Begin with the first line of the entries below. Copy each line exactly, stopping after the one that contains "if_pos rfl, toNat_hundreds]".

[Collected data entries]
*** Begin section ***
/-- Settles O49: the three stores fall on different addresses, so that none hides another. -/
theorem decimalDigits : Obligations.DecimalDigits := by
  refine fun x => ⟨decode_wordS_classF 0x33 rfl, fun s => ⟨_, rfl, ?hundreds, ?tens, ?ones,
    fun a ha => ?others, rfl, ChangesOnly.unchangedBut rfl⟩⟩
  case hundreds =>
    rw [memRead_of_ldBVx rfl, if_neg (effAddr_mod_ne (by decide) (by decide)),
      if_neg (effAddr_mod_ne (by decide) (by decide)), if_pos rfl, toNat_hundreds]
  case tens =>
    rw [memRead_of_ldBVx rfl, if_neg (effAddr_mod_ne (by decide) (by decide)), if_pos rfl, toNat_tens]
  case ones => rw [memRead_of_ldBVx rfl, if_pos rfl, toNat_ones]
  case others =>
    rw [memRead_of_ldBVx rfl, if_neg (ha 2 (by decide)), if_neg (ha 1 (by decide)), if_neg (ha 0 (by decide))]

/-- Settles O50, from the state that FX55 ends in and the reads that its stores reach and do not reach. -/
theorem storeBlock : Obligations.StoreBlock := fun x =>
  ⟨decode_wordS_classF 0x55 rfl, fun s =>
    have hexec := exec_ldMemVx x s
    ⟨_, hexec, fun _ hk => memRead_of_ldMemVx hexec hk rfl, fun _ ha => memRead_of_ldMemVx_miss hexec ha,
      rfl, rfl, ChangesOnly.unchangedBut rfl⟩⟩

/-- Settles O51, by the registers after a block load. -/
theorem loadBlock : Obligations.LoadBlock := fun x =>
  ⟨decode_wordS_classF 0x65 rfl, fun s =>
    have hexec := exec_ldVxMem x s
    ⟨_, hexec, getV_of_ldVxMem hexec, rfl, rfl, ChangesOnly.unchangedBut rfl⟩⟩

/-- Settles O52: with I as it was, the load reads the places that the store wrote. -/
theorem storeThenLoad : Obligations.StoreThenLoad := by
  intro x s t u w hstore hmem hi hload k hk
  have hplace : effAddr u k.val = effAddr s k.val := by rw [effAddr, hi, effAddr]
  calc getV w k
    _ = memRead u (effAddr u k.val) := (getV_of_ldVxMem hload k).trans (if_pos hk)
    _ = memRead t (effAddr s k.val) := by rw [hmem, hplace]
    _ = getV s k := memRead_of_ldMemVx hstore hk rfl

end Sys2Proof.Proofs
end

section
/-! PROOF. Faults and the host's transactions (60_exceptions.md R300 to R345): where a fault comes from, which parts of
the state each transaction may change, and what follows for a halted core, the keys, draw_flag and the idle loop. -/

namespace Sys2Proof.Machine

variable {s t : State} {i : Instr} {a : Transaction} {rest : List Transaction}

/-! ## Where a fault comes from (R302, R303, R305) -/

/-- An instruction raises a fault only as 2NNN at the cap, or as EX9E or EXA1 on a key index that faults. -/
theorem raises_sources {kind : FaultKind} (h : raises i s = some kind) :
    (∃ nnn, i = .call nnn ∧ kind = .stackOverflow ∧ stackFull s = true) ∨
      ∃ x, (i = .skp x ∨ i = .sknp x) ∧ keyIndex s.config (getV s x) = .error kind := by
  cases i with
  | call nnn =>
    simp only [raises] at h
    split at h
    · next hfull =>
      cases h
      exact .inl ⟨nnn, rfl, rfl, hfull⟩
    · cases h
  | skp x | sknp x =>
    refine .inr ⟨x, by simp, ?_⟩
    simp only [raises] at h
    split at h
    · cases h
    · next hk =>
      cases h
      exact hk
  | _ => contradiction
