-- ==== Sys2Proof/Config.lean ====
section
/-!
DEFINITION. The constants the spec fixes for every MFHD (00_scope.md R7). Nothing is left to an
implementation but `ADDR_W`, which the model does not need: offsets and counts are unbounded
natural numbers (R7, 43_sequencer.md R318, assumption 1). A statement about a width takes it as an argument.
-/

namespace Sys2Proof

/-- `HEADER_BITS`: the header is always 32 bits (00_scope.md R7, 30_encoding.md R119). -/
abbrev Config.headerBits : Nat := 32

/-- `HEADER_BYTES`, "the minimum header size" (00_scope.md R7). -/
abbrev Config.headerBytes : Nat := 4

/-- `SYNC_VALUE`: eleven ones (00_scope.md R7, 30_encoding.md R100). -/
abbrev Config.syncValue : BitVec 11 := 0x7FF#11

/-- `LEN_NUMERATOR` (00_scope.md R7, 41_sync_and_length.md R184). -/
abbrev Config.lenNumerator : Nat := 144000

/-- The longest frame there is, in bytes (41_sync_and_length.md R186). -/
abbrev Config.maxFrameBytes : Nat := 1441

end Sys2Proof
end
*** End section ***
● Response box:
/-- Settles O49: the three stores fall on different addresses, so that none hides another. -/
theorem decimalDigits : Obligations.DecimalDigits := by
  refine fun x => ⟨decode_wordS_classF 0x33 rfl, fun s => ⟨_, rfl, ?hundreds, ?tens, ?ones,
    fun a ha => ?others, rfl, ChangesOnly.unchangedBut rfl⟩⟩
  case hundreds =>
    rw [memRead_of_ldBVx rfl, if_neg (effAddr_mod_ne (by decide) (by decide)),
      if_neg (effAddr_mod_ne (by decide) (by decide)), if_pos rfl, toNat_hundreds]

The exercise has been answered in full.